People who work in this occupation generally prize Independence, but also value Working Conditions and Achievement in their jobs.
- Design - Knowledge of design techniques, tools, and principles involved in production of precision technical plans, blueprints, drawings, and models.
- Building and Construction - Knowledge of materials, methods, and the tools involved in the construction or repair of houses, buildings, or other structures such as highways and roads.
- English Language - Knowledge of the structure and content of the English language including the meaning and spelling of words, rules of composition, and grammar.
- Customer and Personal Service - Knowledge of principles and processes for providing customer and personal services. This includes customer needs assessment, meeting quality standards for services, and evaluation of customer satisfaction.
- Public Safety and Security - Knowledge of relevant equipment, policies, procedures, and strategies to promote effective local, state, or national security operations for the protection of people, data, property, and institutions.

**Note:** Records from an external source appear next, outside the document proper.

-- ==== Sys2Proof/Laws/KeptExec.lean ====
section
/-! SUPPORT. Every meaning answers a next state that is `Kept`: the queue as it was, no burnt step
of the lifecycle set back, the storage invariant kept. One lemma per command. -/

set_option linter.unusedTactic false
set_option linter.unreachableTactic false
set_option linter.unusedVariables false

namespace Sys2Proof.Machine
open Sys2Proof

theorem execReadShared_kept (r0 : Requester) (line : LineNo) (s : State) : ∃ t, execReadShared r0 line s = .next t ∧ Kept s t := by
  refine ⟨_, rfl, ?_⟩
  repeat' first
    | with_reducible exact Kept.refl _
    | exact id
    | intro _
    | with_reducible apply State.readShared_kept

theorem execReadUnique_kept (r0 : Requester) (line : LineNo) (mask : BitVec 64) (data : BitVec 512) (s : State) : ∃ t, execReadUnique r0 line mask data s = .next t ∧ Kept s t := by
  refine ⟨_, rfl, ?_⟩
  repeat' first
    | with_reducible exact Kept.refl _
    | exact id
    | intro _
    | with_reducible apply State.readUnique_kept

theorem execUpgrade_kept (c : AppCore) (line : LineNo) (s : State) : ∃ t, execUpgrade c line s = .next t ∧ Kept s t := by
  refine ⟨_, rfl, ?_⟩
  repeat' first
    | with_reducible exact Kept.refl _
    | exact id
    | intro _
    | with_reducible apply State.upgrade_kept

theorem execWriteback_kept (c : AppCore) (line : LineNo) (s : State) : ∃ t, execWriteback c line s = .next t ∧ Kept s t := by
  refine ⟨_, rfl, ?_⟩
  repeat' first
    | with_reducible exact Kept.refl _
    | exact id
    | intro _
    | with_reducible apply State.l2Evict_kept

theorem execEvictNotice_kept (c : AppCore) (line : LineNo) (s : State) : ∃ t, execEvictNotice c line s = .next t ∧ Kept s t := by
  refine ⟨_, rfl, ?_⟩
  repeat' first
    | with_reducible exact Kept.refl _
    | exact id
    | intro _
    | with_reducible apply State.l2Evict_kept

theorem execStashHint_kept (r0 : Requester) (core : AppCore) (line : LineNo) (mask : BitVec 64) (data : BitVec 512) (s : State) :
    ∃ t, execStashHint r0 core line mask data s = .next t ∧ Kept s t := by
  cases r0 with
  | core c => exact ⟨s, rfl, Kept.refl s⟩
  | dev d => exact ⟨_, rfl, State.cohRequest_kept _ _ _ _ _ (Kept.refl s)⟩

theorem execSnpShared_kept (c : AppCore) (line : LineNo) (s : State) : ∃ t, execSnpShared c line s = .next t ∧ Kept s t := by
  refine ⟨_, rfl, ?_⟩
  repeat' first
    | with_reducible exact Kept.refl _
    | exact id
    | intro _
    | with_reducible apply State.snoopReach_kept

theorem execSnpOnce_kept (c : AppCore) (line : LineNo) (s : State) : ∃ t, execSnpOnce c line s = .next t ∧ Kept s t := by
  refine ⟨_, rfl, ?_⟩
  repeat' first
    | with_reducible exact Kept.refl _
    | exact id
    | intro _
    | with_reducible apply State.snoopReach_kept

theorem execSnpInvalid_kept (c : AppCore) (line : LineNo) (s : State) : ∃ t, execSnpInvalid c line s = .next t ∧ Kept s t := by
  refine ⟨_, rfl, ?_⟩
  repeat' first
    | with_reducible exact Kept.refl _
    | exact id
    | intro _
    | with_reducible apply State.snoopReach_kept

theorem execSnoopResponse_kept (c : AppCore) (line : LineNo) (s : State) : ∃ t, execSnoopResponse c line s = .next t ∧ Kept s t := by
  refine ⟨_, rfl, ?_⟩
  repeat' first
    | with_reducible exact Kept.refl _
    | exact id
    | intro _
    | with_reducible apply State.answerAct_kept

theorem execStashFill_kept (c : AppCore) (line : LineNo) (s : State) : ∃ t, execStashFill c line s = .next t ∧ Kept s t := by
  refine ⟨_, rfl, ?_⟩
  repeat' first
    | with_reducible exact Kept.refl _
    | exact id
    | intro _
    | with_reducible apply State.when_kept
    | with_reducible apply State.coreCount_kept
    | with_reducible apply State.stashFillAct_kept

theorem execCoherentResponse_kept (line : LineNo) (s : State) : ∃ t, execCoherentResponse line s = .next t ∧ Kept s t := by
  refine ⟨_, rfl, ?_⟩
  repeat' first
    | with_reducible exact Kept.refl _
    | exact id
    | intro _
    | with_reducible apply State.grantAct_kept

theorem execNackRetry_kept (r0 : Requester) (line : LineNo) (s : State) : ∃ t, execNackRetry r0 line s = .next t ∧ Kept s t := by
  refine ⟨_, rfl, ?_⟩
  repeat' first
    | with_reducible exact Kept.refl _
    | exact id
    | intro _
    | with_reducible apply State.nackRetry_kept

theorem execReservationWindowExpire_kept (slice : Fin 4) (s : State) : ∃ t, execReservationWindowExpire slice s = .next t ∧ Kept s t := by
  refine ⟨_, rfl, ?_⟩
  repeat' first
    | with_reducible exact Kept.refl _
    | exact id
    | intro _
    | with_reducible apply State.resvExpire_kept

theorem execHoldTimeExpire_kept (c : AppCore) (line : LineNo) (s : State) : ∃ t, execHoldTimeExpire c line s = .next t ∧ Kept s t := by
  refine ⟨_, rfl, ?_⟩
  repeat' first
    | with_reducible exact Kept.refl _
    | exact id
    | intro _
    | with_reducible apply State.holdExpire_kept

theorem execDirInspect_kept (a : Agent) (line : LineNo) (s : State) : ∃ t, execDirInspect a line s = .next t ∧ Kept s t := by
  refine ⟨_, rfl, ?_⟩
  repeat' first
    | with_reducible exact Kept.refl _
    | exact id
    | intro _
    | with_reducible apply State.regAccess_kept
    | with_reducible apply State.dirLookup_kept

theorem execSlcRetire_kept (a : Agent) (ways : BitVec 24) (s : State) : ∃ t, execSlcRetire a ways s = .next t ∧ Kept s t := by
  refine ⟨_, rfl, ?_⟩
  repeat' first
    | with_reducible exact Kept.refl _
    | exact id
    | intro _
    | with_reducible apply State.regAccess_kept
    | with_reducible apply State.slcRetire_kept

theorem execL2WayRetire_kept (a : Agent) (c : AppCore) (ways : BitVec 16) (s : State) : ∃ t, execL2WayRetire a c ways s = .next t ∧ Kept s t := by
  refine ⟨_, rfl, ?_⟩
  repeat' first
    | with_reducible exact Kept.refl _
    | exact id
    | intro _
    | with_reducible apply State.regAccess_kept
    | with_reducible apply State.l2Retire_kept

theorem execDirWayRetire_kept (a : Agent) (ways : BitVec 12) (s : State) : ∃ t, execDirWayRetire a ways s = .next t ∧ Kept s t := by
  refine ⟨_, rfl, ?_⟩
  repeat' first
    | with_reducible exact Kept.refl _
    | exact id
    | intro _
    | with_reducible apply State.regAccess_kept
    | with_reducible apply State.dirRetire_kept

theorem execRetirementDone_kept (s : State) : ∃ t, execRetirementDone s = .next t ∧ Kept s t := by
  refine ⟨_, rfl, ?_⟩
  repeat' first
    | with_reducible exact Kept.refl _
    | exact id
    | intro _
    | with_reducible apply State.retireDone_kept

theorem execMsiWrite_kept (w : World) (addr : PAddr) (data : BitVec 32) (s : State) : ∃ t, execMsiWrite w addr data s = .next t ∧ Kept s t := by
  refine ⟨_, rfl, ?_⟩
  repeat' first
    | with_reducible exact Kept.refl _
    | exact id
    | intro _
    | with_reducible apply State.msiWrite_kept

theorem execAplicSourceChange_kept (src : BitVec 7) (s : State) : ∃ t, execAplicSourceChange src s = .next t ∧ Kept s t := by
  refine ⟨_, rfl, ?_⟩
  repeat' first
    | with_reducible exact Kept.refl _
    | exact id
    | intro _
    | with_reducible apply State.sourceChange_kept

theorem execLocalMsg_kept (a : Agent) (n : Lic) (eiid : BitVec 32) (s : State) : ∃ t, execLocalMsg a n eiid s = .next t ∧ Kept s t := by
  refine ⟨_, rfl, ?_⟩
  repeat' first
    | with_reducible exact Kept.refl _
    | exact id
    | intro _
    | with_reducible apply State.localMsg_kept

- Active Listening - Giving full attention to what other people are saying, taking time to understand the points being made, asking questions as appropriate, and not interrupting at inappropriate times.
- Reading Comprehension - Understanding written sentences and paragraphs in work related documents.
- Coordination - Adjusting actions in relation to others' actions.
- Speaking - Talking to others to convey information effectively.
- Critical Thinking - Using logic and reasoning to identify the strengths and weaknesses of alternative solutions, conclusions or approaches to problems.
- Complex Problem Solving - Identifying complex problems and reviewing related information to develop and evaluate options and implement solutions.
- Writing - Communicating effectively in writing as appropriate for the needs of the audience.
Most of these occupations require a four-year bachelor's degree, but some do not.
In 2013, the average annual wage in New Jersey was $71,720 with most people making between $36,950 and $106,690
During 2008, this occupation employed approximately 500 people in New Jersey. It is projected that there will be 500 employed in 2018.
This occupation will have approximately 10 job openings annually.